Open sfirke opened 8 years ago
To point out the obvious, this is different than distinct()
from dplyr as that would return one record of a duplicated set; I want no records.
A month later, this does not seem useful enough to make a permanent function for.
Now I think I have a need for this again. I have two ID columns and want to understand if they are 1-to-1. Does ID A ever appear without the same ID B? It would be hierarchical, as an ID shouldn't appear with multiple values of say location
but of course the same location
will have multiple values of ID
.
Maybe I need a function check_one_to_one
that takes multiple variables and checks whether there is any violation of 1:1.
Check first to see if someone else has coded this?

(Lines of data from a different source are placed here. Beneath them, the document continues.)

-- ==== Sys2Proof/Machine/Copy.lean ====
section
/-! DEFINITION. Sys2Proof/Machine/Copy.lean: the copy engine (R246, R249, R250) and its commands (R284 to R290), the
ordered-reduction buffers (R105, R106). -/

namespace Sys2Proof.Machine

/-! ### Issue (R281, R284 to R290) -/

/-- The shape operand of a command. -/
def CopyCmd.box (m : CopyCmd) : Option Vec := match m.op with
  | 0 | 3 => some m.b
  | 1 | 2 | 4 | 6 | 7 => some m.a
  | _ => none

/-- The in-bounds elements of a box with their addresses. -/
def boxTargets (shape box : Vec) : List (Nat × Nat) :=
  (List.range (boxCount box (shapeRank shape))).filterMap fun i => (boxAddr shape box i).map fun va => (i, va)

def CopyCmd.owner (m : CopyCmd) (c : Nat) : Owner := { core := c, launch := m.launch, tenant := m.tenant, who := m.who, id := m.id }

/-- An address lies in a peer page. -/
def State.peerAt (s : State) (o : Owner) (va : Nat) : Bool := match s.engLoc o va 1 1 with
  | .loc (.peer _ _) _ => true
  | _ => false

/-- A box of rank 2 has rows from 0 to the shape's extent, in which a scatter may write. -/
def rowsOf (shape box : Vec) : List Nat :=
  (List.range (shapeExt shape 0)).filterMap fun (i : Nat) => elementAt shape [(i : Int), boxOrg box 1]

/-- The command writes through a peer window, as its addresses are translated at issue: it is a message to a peer (R29, R281). -/
def State.toPeer (s : State) (c : Nat) (m : CopyCmd) : Bool :=
  let shape := match m.box with | some v => (s.shapeRec m.tenant (boxHandle v)).getD 0 | none => 0
  let at_ := s.peerAt (m.owner c)
  match m.op with
  | 1 | 2 | 6 | 7 => (boxTargets shape m.a).any fun x => at_ x.2
  | 4 => (rowsOf shape m.a).any at_
  | 8 => (List.range (nbits m.c 0 64 / 4096 + 2)).any fun i => at_ (nbits m.a 0 64 + Nat.min (4096 * i) (nbits m.c 0 64 - 1))
  | _ => false

/-- Place a copy command in the queue of the core where its thread runs. -/
def putCopy (op : Nat) (a b c : Thread → Vec) (s : State) (t : Nat) (th : Thread) (n : Nat) : State :=
  let k := coreOf t
  let m : CopyCmd := { id := s.sched.nextId, home := th.home, who := th.who, launch := th.launch, tenant := th.tenant, n := n, op := op,
                       a := a th, b := b th, c := c th, started := false, slots := [], read := [], pos := 0, peer := false,
                       moved := false, shape := 0 }
  let p := s.toPeer k m
  let s := if p then s.countSent k th.who th.launch 1 else s
  s.modCore k fun x => { x with copyQ := x.copyQ ++ [{ m with peer := p }] }

/-- Issue a copy command with its operand registers and the checks of its entry. -/
def copyIssue (q : Req) (op : Nat) (a b c : Thread → Vec) (check : State → Thread → Refusal281) (s : State) : Out :=
  engIssue q false (fun _ => 1) check (putCopy op a b c) s

def noOperand (_ : Thread) : Vec := 0
/-- The requirements of an engine command: its operand registers are read whole. -/
def reqEng (i : Instr) (rs : List (BitVec 7)) : Req :=
  { word := encodeNat i, regs := rs.map BitVec.toNat, reads := rs.map BitVec.toNat }

/-- CPLD: a the place, b the box (R284). -/
def execCpld (a b : BitVec 7) (s : State) : Out :=
  copyIssue (reqEng (.cpld a b) [a, b]) 0 (·.V a) (·.V b) noOperand
    (fun s th => firstRefusal [operandRule (placeOk (th.V a)) (th.V a), boxRule (th.V b), staleRule s th (th.V b)]) s

/-- CPST: a the box, b the place (R284). -/
def execCpst (a b : BitVec 7) (s : State) : Out :=
  copyIssue (reqEng (.cpst a b) [a, b]) 1 (·.V a) (·.V b) noOperand
    (fun s th => firstRefusal [boxRule (th.V a), operandRule (placeOk (th.V b)) (th.V b), staleRule s th (th.V a)]) s

/-- CPADD: a the box, b the place, c the control (R284). -/
def execCpadd (a b c : BitVec 7) (s : State) : Out :=
  copyIssue (reqEng (.cpadd a b c) [a, b, c]) 2 (·.V a) (·.V b) (·.V c)
    (fun s th => firstRefusal [boxRule (th.V a), operandRule (placeOk (th.V b)) (th.V b),
      operandRule (nbits (th.V c) 1 15 == 0 && nbits (th.V c) 28 36 == 0) (th.V c), staleRule s th (th.V a)]) s

/-- The index list of a gather or scatter (R285). -/
def indexRule (v : Vec) : Refusal281 :=
  operandRule (nbits v 0 2 == 0 && nbits v 23 9 == 0 && nbits v 32 16 != 0 && nbits v 48 16 == 0) v
/-- A row box leaves dimension 0 unused (R285). -/
def rowBoxRule (v : Vec) : Refusal281 := operandRule (nbits v 192 320 == 0 && boxOrg v 0 == 0 && boxExt v 0 == 1) v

Great work on janitor! Awesome to see Ed types building real tools.
This is actually two different issues
Question 1: Are there duplicates?
Your introduction to get_dups
states
This is for hunting down and examining duplicate records during data cleaning
Hunting down is different from examining. Hunting should be a different (and faster re #67 ) function.
I'd recommend an is_id
or has_dupes
function instead of check_one_to_one
. It's the same idea: are these combinations unique?

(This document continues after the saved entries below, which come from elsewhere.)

-- ==== Sys2Proof/Machine/Work.lean ====
section
/-! DEFINITION. Sys2Proof/Machine/Work.lean: launches, their placement and end, tasks, dependence counters and formes
(R13, R16, R28, R260 to R267, R278 to R280, R303 to R306). -/

namespace Sys2Proof.Machine

/-! ### Records (R260, R265) -/

/-- A launch as its record arrives. -/
def newLaunch (tenant lser : Nat) (r : BitVec 1024) : Launch :=
  { tenant := tenant, lser := lser, record := r, upcv := 0, textBase := 0, snapshot := [], nslots := 0, shared := false, lidx := 0,
    lsBase := [], spBase := [], accBase := [], savedAcc := [], savedLs := [], spilled := [], sent := [], recvd := [], prev := none, cores := [],
    preempted := false, ended := false, msgs := 0, status := 0, tend := 0 }

/-- The key of a launch. -/
def launchKey (tenant lser : Nat) : Nat := tenant * 2 ^ 32 + lser

def Launch.cls (l : Launch) : Nat := l.part 1 1
def Launch.gang (l : Launch) : Bool := nbits l.record 24 1 = 1
def Launch.pos (l : Launch) : Nat := l.part 6 1
def Launch.pcore (l : Launch) : Nat := l.part 36 1
/-- The core lies in a row of the launch's ROWS. -/
def Launch.inRows (l : Launch) (c : Nat) : Bool := coreOk c && nbits l.record (8 * 32 + rowOf c) 1 == 1
def Launch.rows (l : Launch) : List Nat := (List.range 512).filter l.inRows
/-- The cost of a launch (R262). -/
def Launch.cost (l : Launch) : Nat := l.pcore * l.rows.length

/-- The fields of a launch record lie in their ranges (R260, R261). -/
def Launch.fieldsOk (l : Launch) : Bool :=
  l.part 0 1 == 1 && l.cls ≤ 3 && within 1 63 (l.part 2 1) && l.part 3 1 < 8 && within 1 4096 (l.part 4 2) && within 1 8 l.pos &&
  within 1 16 (l.part 7 1) && l.part 24 8 % 64 == 0 && decide (l.part 24 8 < 2 ^ 52) && l.part 32 4 != 0 && within 1 62 l.pcore &&
  l.part 37 1 ≤ 24 && l.part 38 1 ≤ 128 && l.part 39 1 ≤ 64 && l.part 40 1 ≤ 8 && l.part 41 87 == 0

/-- A field of a task record. -/
def taskPart (r : Vec) (o n : Nat) : Nat := nbits r (8 * o) (8 * n)
def taskHome (r : Vec) : Nat := taskPart r 20 2

/-- A task record passes the checks of R265 for a launch. -/
def Launch.taskOk (l : Launch) (r : Vec) : Bool :=
  let f := taskPart r 16 1
  let t := taskPart r 17 1
  let w := taskPart r 18 1
  taskPart r 0 8 % 4 == 0 && within 1 16 f && within 1 62 t && within 8 128 w && w % 8 == 0 && t * w ≤ 2016 && taskPart r 19 1 ≤ 4 &&
  l.inRows (taskHome r) && taskPart r 22 2 == 0 && taskPart r 56 8 == 0 && t * l.pos ≤ 62 &&
  (List.range 4).all fun i => nbits r (8 * (24 + 8 * i) + 17) 47 == 0

/-- The root tasks of a launch, read from its tenant's memory; none if one is unreadable or fails R265. -/
def State.rootTasks (s : State) (key : Nat) (l : Launch) : Option (List Task) :=
  (List.range (l.part 7 1)).mapM fun i =>
    let a := l.part 24 8 + 64 * i
    (s.hwRead l.tenant a 64).bind fun bs =>
      let r : Vec := BitVec.ofNat 512 (ofBytes bs)
      if l.taskOk r then some { launch := key, addr := BitVec.ofNat 64 a, record := r, root := true } else none

/-- The reads of root tasks that the port has dropped are counted (R391). -/
def State.rootsSent (s : State) (l : Launch) : State :=
  (List.range (l.part 7 1)).foldl (fun s i => s.hwSent l.tenant (l.part 24 8 + 64 * i)) s

/-! ### The launch queues (R261, R262) -/

/-- A record is refused: its completion record carries the status, MSGS 0 and the time (R261, R280). -/
def State.refuse (s : State) (l : Launch) (status : Nat) : State :=
  let s := s.timed
  s.sendCompletion l.tenant (completion l (s.lostOf l.tenant) status 0 s.sched.time)

/-- LAUNCH (R261, R384): the lowest status that applies refuses the record; else it enters its queue. (Log 62, DEDUCED.) -/
def execLaunch (sess : Nat) (msg : BitVec 1152) (s : State) : Out :=
  let record := launchRecord msg
  let hdr := launchHeader msg
  if !s.commands sess then .next (s.later sess (.launch sess msg))
  else if kindOf hdr ≠ 1 then .next (s.reply sess (nbits record 16 8) (tagOf hdr) (kindOf hdr) 1)
  else
    let tenant := nbits record 16 8
    match s.tenant? tenant with
    | none => .next (s.refuse (newLaunch tenant 0 record) 1)
    | some x =>
      if !s.bound sess tenant then .next (s.refuse (newLaunch tenant 0 record) 1)
      else
        let l := newLaunch tenant x.lser record
        let s := s.modTenant tenant fun x => { x with lser := x.lser + 1 }
        let q := mgetD s.work.queues (l.cls * 64 + tenant) []
        if !hdrOk 1 128 hdr || !l.fieldsOk || (s.rootTasks 0 l).isNone then .next ((s.rootsSent l).refuse l 1)
        else if (s.imageOf l).isNone then .next (s.refuse l 2)
        else if 64 ≤ q.length then .next (s.refuse l 4)
        else .next (s.modWork fun w => { w with queues := mput w.queues (l.cls * 64 + tenant) (q ++ [(x.lser, record)]) })

/-- The tenant that a visit of a class reaches after another: ascending ids, cyclically (R262). -/
def State.nextTenant (s : State) (k after : Nat) : Option Nat :=
  let has (n : Nat) : Bool := !(mgetD s.work.queues (k * 64 + n) []).isEmpty
  ((List.range 64).map fun i => (after + 1 + i) % 64).find? has

/-- Visits of a class until a record is taken (R262). -/
def State.visit (s : State) (k : Nat) : Nat → State
  | 0 => s
  | fuel + 1 =>
    match s.nextTenant k (mgetD s.work.visited k 0) with
    | none => s
    | some n =>
      match mgetD s.work.queues (k * 64 + n) [] with
      | [] => s
      | (ser, r) :: rest =>
        let d := mgetD s.work.deficit (k * 64 + n) 0 + (match s.tenant? n with | some x => x.quantum | none => 1)
        let cost := (newLaunch n ser r).cost
        let s := s.modWork fun w => { w with visited := mput w.visited k n }
        if cost ≤ d then
          s.modWork fun w => { w with
            queues := mput w.queues (k * 64 + n) rest, taken := mput w.taken k (ser, r),
            deficit := mput w.deficit (k * 64 + n) (if rest.isEmpty then 0 else d - cost) }
        else State.visit (s.modWork fun w => { w with deficit := mput w.deficit (k * 64 + n) d }) k fuel

/-- LAUNCH_SELECT (R262): the highest class that holds a record gives the next launch, unless one of that class still waits
for its place (R263); no cost exceeds 31,744, so a visit takes one within that many rounds. -/
def execLaunchSelect (s : State) : Out :=
  if s.work.paused || s.host.phase != .running then .next s
  else match (List.range 4).find? fun k => s.work.queues.any fun e => e.1 / 64 == k && !e.2.isEmpty with
    | none => .next s
    | some k => if (mget s.work.taken k).isSome then .next s else .next (s.visit k 2000000)

/-! ### Grants (R13, R170, R171, R175, R245, R264) -/

/-- The lowest multiple of `step` where `n` units fit beside ranges within `limit`. (Log 80, DESIGN CHOICE.) -/
def lowestRange (taken : List (Nat × Nat)) (step n limit : Nat) : Option Nat :=
  ((List.range (limit / step + 1)).map (· * step)).find? fun b => b + n ≤ limit && taken.all fun r => b + n ≤ r.1 || r.1 + r.2 ≤ b

/-- Accumulators of a core that no launch has, lowest first (R175). -/
def State.freeAccs (s : State) (c : Nat) : List Nat :=
  (List.range 8).filter fun k => s.work.launches.all fun l => !(mgetD l.2.accBase c []).contains k

/-- The ranges that launches hold in a map of bases, with their sizes. -/
def State.ranges (s : State) (at_ : Nat) (base : Launch → Map Nat) (size : Launch → Nat) : List (Nat × Nat) :=
  s.work.launches.filterMap fun l => (mget (base l.2) at_).map fun b => (b, size l.2)

def Launch.lsBytes (l : Launch) : Nat := l.part 37 1 * 1024
def Launch.spBytes (l : Launch) : Nat := l.part 38 1 * 65536
def Launch.accs (l : Launch) : Nat := l.part 40 1

/-- The place of a cluster's 8 MiB in a tenant's spill area (R373). -/
def State.spillAt (s : State) (tenant k : Nat) : Nat := match s.tenant? tenant with
  | some x => x.spillb.toNat + 16384 * x.spilln + 8 * 2 ^ 20 * k
  | none => 0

The workflow is: Are there duplicates (has_dups
)? If yes, what do I do about them (get_dups
)?
Stata has an isid
implementation that I used for this purpose, back in my Stata days. Helpfile here.

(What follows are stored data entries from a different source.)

/-- A barrier is released: threads whose `await` it holds will find it so, but those whose episode has completed go on (R364). The await
of a thread that was taken off its slot, stopped or interrupted holds nothing: it is evaluated afresh (R359). -/
def State.releaseBar (s : State) (die i : Nat) : State :=
  let done (e : Nat) : Bool := nbits (s.barrier die i) 0 8 != e
  let mark (t : Nat) (th : Thread) : Thread :=
    match th.bar with
    | some b => if b.id = i ∧ b.freed = none ∧ (32 ≤ i ∨ dieOf (coreOf t) = die) then { th with bar := some { b with freed := some (done b.episode) } } else th
    | none => th
  { s with threads := s.threads.map fun e => (e.1, mark e.1 e.2) }

/-- BCFG (R344). -/
def execBcfg (a b c : BitVec 7) (s : State) : Out :=
  tbl { word := encodeNat (.bcfg a b c), regs := [a.toNat, b.toNat, c.toNat], reads := [b.toNat, c.toNat], writes := [a.toNat] } s
    fun s t th =>
      let i := (th.S b).toNat
      let ctl := th.S c
      let die := dieOf (coreOf t)
      let release := ctl.getLsbD 63
      let w := s.barrier die i
      if 39 < i then .fault 0x06 (th.S b)
      else if nbits ctl 16 47 ≠ 0 ∨ (!release && !within 1 32768 (nbits ctl 0 16)) then .fault 0x06 ctl
      else if !release then
        if w.getLsbD 63 then .done s (th.setS a 2)
        else .done (s.setBarrier die i (BitVec.ofNat 64 (2 ^ 63 + s.barOwner th + nbits ctl 0 16 * 2 ^ 24))) (th.setS a 0)
      else if !s.barMine th w then .fault 0x10 (BitVec.ofNat 64 i)
      else if nbits w 8 16 ≠ 0 then .done s (th.setS a 8)
      else .done ((s.setBarrier die i (setBits w 63 1 0)).releaseBar die i) (th.setS a 0)

end Sys2Proof.Machine
end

You'd be looking for a more pipe-able, NSE version of
is_id <- function(x){
numdups <- sum(duplicated(x))
if (numdups > 0){
stop(sprintf("There are %i duplicates in %s", numdups, deparse(substitute(x))))
}
}
Question 2: Can I get the elements of a data frame that are never duplicated?
In the handling duplicates workflow, I will sometimes separate the elements that are ever duplicated from the elements that are never duplicated, use a bunch of business logic to manipulate the ever duplicated elements, then recombine them. I think a get_nondups
function could be worthwhile.
Here's what I use:
sep_dups <- function(df, ...){
target <- df %>% select_(.dots=...)
dup_index <- duplicated(target) | duplicated(target, fromLast = TRUE)
list(unique = df[!dup_index, ],
duplicates = df[dup_index, ])
}
Just a random thought: a sankey diagram would visually indicate what we are discussing here - maybe some of the code that goes into organizing that data from a plotting package could be used as reference?
Ran into this today, where we want to see if anyone w/ the same ID had specified different values for race columns. Used
get_dupes
, then looked at IDs that were not in the duplicated tables.The use case is for cleaning data, when all records should have a duplicate. I'm not sure how to handle records where there's only one instance of the unique ID. Should it return all unique rows of the specified variables, and thus those? Then for this use case you'd have to start by filtering the table for records where the ID appears at least twice. Makes for a simpler function, but if you always have to pre-filter for it to be useful, maybe I should bake that in.
Let's start simple: takes a df and variable names, returns a df of the rows that didn't share those variable combinations. The opposite of
get_dupes()
which is nice.